Dataset records:
☆ ☆ ☆
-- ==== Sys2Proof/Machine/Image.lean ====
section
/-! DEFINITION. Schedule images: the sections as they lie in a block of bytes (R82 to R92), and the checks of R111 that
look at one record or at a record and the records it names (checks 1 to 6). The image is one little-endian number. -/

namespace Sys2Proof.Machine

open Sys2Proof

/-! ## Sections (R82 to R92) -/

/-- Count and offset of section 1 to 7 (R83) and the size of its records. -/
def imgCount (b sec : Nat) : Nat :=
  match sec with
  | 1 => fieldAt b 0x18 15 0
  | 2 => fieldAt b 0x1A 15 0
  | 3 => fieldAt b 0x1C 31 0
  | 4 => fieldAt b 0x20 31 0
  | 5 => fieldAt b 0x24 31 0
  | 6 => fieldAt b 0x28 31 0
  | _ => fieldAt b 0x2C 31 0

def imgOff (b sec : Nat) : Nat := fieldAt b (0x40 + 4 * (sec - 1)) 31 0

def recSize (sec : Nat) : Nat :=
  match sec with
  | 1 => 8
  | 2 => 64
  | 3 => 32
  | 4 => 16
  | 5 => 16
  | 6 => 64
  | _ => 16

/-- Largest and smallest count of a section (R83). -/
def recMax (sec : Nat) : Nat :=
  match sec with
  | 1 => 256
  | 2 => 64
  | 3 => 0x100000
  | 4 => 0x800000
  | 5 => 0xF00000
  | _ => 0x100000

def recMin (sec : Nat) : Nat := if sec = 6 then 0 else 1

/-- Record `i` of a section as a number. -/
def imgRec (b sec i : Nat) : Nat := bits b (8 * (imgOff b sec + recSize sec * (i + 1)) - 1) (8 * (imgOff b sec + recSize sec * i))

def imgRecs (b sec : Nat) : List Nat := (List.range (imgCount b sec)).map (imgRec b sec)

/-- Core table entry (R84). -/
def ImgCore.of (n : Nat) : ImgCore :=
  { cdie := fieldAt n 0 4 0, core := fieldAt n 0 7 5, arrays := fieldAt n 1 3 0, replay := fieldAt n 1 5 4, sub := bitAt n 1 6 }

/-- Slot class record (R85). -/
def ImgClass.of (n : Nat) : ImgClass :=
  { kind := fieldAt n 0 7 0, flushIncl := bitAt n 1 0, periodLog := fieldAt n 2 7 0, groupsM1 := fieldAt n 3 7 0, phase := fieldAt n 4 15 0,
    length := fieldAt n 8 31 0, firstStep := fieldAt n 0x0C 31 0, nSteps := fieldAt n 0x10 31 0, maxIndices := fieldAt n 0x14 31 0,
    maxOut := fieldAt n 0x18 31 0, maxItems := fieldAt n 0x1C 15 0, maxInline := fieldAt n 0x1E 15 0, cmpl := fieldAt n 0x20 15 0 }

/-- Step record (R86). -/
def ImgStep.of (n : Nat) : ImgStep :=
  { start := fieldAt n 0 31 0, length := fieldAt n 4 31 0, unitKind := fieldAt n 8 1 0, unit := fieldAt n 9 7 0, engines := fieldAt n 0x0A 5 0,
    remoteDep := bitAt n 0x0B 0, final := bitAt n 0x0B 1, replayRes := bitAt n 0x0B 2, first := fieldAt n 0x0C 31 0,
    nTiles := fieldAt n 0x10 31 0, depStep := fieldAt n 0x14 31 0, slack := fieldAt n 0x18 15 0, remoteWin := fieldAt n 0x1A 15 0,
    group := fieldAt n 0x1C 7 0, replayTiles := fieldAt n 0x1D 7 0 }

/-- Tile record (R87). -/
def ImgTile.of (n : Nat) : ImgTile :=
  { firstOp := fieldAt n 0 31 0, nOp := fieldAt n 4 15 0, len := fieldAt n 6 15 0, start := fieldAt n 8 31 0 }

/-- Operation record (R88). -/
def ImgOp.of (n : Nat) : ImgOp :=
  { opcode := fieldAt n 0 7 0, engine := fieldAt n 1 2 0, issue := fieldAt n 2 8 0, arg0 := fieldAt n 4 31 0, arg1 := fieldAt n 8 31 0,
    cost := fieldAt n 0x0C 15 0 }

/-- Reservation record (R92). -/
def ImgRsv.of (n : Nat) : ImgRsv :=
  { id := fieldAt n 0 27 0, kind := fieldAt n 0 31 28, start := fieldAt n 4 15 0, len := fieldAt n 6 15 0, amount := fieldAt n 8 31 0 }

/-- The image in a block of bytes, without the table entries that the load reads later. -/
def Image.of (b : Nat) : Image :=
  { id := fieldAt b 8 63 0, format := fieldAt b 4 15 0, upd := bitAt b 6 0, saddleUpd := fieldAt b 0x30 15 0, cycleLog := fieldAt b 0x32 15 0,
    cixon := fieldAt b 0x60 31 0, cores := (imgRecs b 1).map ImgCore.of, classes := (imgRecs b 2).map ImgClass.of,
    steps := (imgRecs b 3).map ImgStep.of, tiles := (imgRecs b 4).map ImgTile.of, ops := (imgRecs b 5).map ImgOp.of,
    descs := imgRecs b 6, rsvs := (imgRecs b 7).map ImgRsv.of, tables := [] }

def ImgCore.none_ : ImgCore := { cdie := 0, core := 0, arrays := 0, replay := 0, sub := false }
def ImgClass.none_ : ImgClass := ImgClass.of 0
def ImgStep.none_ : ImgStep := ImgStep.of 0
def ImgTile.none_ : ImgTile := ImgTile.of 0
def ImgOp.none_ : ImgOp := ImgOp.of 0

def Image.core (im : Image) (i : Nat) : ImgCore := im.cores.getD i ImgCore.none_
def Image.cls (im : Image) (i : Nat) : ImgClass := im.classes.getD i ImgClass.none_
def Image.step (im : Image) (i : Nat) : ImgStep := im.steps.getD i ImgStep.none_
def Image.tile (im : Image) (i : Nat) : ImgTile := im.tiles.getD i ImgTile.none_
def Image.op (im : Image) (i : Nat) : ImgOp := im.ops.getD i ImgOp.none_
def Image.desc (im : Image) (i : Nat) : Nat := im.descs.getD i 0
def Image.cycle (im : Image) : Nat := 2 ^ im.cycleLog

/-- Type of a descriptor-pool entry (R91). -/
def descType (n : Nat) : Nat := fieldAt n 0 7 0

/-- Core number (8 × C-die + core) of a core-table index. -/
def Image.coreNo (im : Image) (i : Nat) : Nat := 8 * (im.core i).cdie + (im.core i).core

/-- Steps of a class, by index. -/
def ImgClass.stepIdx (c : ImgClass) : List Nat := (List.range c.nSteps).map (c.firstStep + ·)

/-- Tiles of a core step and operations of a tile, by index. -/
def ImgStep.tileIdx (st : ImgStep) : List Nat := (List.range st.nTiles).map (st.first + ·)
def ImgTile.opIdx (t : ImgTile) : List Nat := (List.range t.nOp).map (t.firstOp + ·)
☆ ☆ ☆
* WORK REQUIRED:
Taking the entries above, restate exactly those lines that fall between the line with "its records. -/" and the line with "a number. -/", keeping both of those lines too.

* RESPONSE TO THE EXERCISE:
/-- Count and offset of section 1 to 7 (R83) and the size of its records. -/
def imgCount (b sec : Nat) : Nat :=
  match sec with
  | 1 => fieldAt b 0x18 15 0
  | 2 => fieldAt b 0x1A 15 0
  | 3 => fieldAt b 0x1C 31 0
  | 4 => fieldAt b 0x20 31 0
  | 5 => fieldAt b 0x24 31 0
  | 6 => fieldAt b 0x28 31 0
  | _ => fieldAt b 0x2C 31 0

def imgOff (b sec : Nat) : Nat := fieldAt b (0x40 + 4 * (sec - 1)) 31 0

def recSize (sec : Nat) : Nat :=
  match sec with
  | 1 => 8
  | 2 => 64
  | 3 => 32
  | 4 => 16
  | 5 => 16
  | 6 => 64
  | _ => 16

/-- Largest and smallest count of a section (R83). -/
def recMax (sec : Nat) : Nat :=
  match sec with
  | 1 => 256
  | 2 => 64
  | 3 => 0x100000
  | 4 => 0x800000
  | 5 => 0xF00000
  | _ => 0x100000

def recMin (sec : Nat) : Nat := if sec = 6 then 0 else 1

/-- Record `i` of a section as a number. -/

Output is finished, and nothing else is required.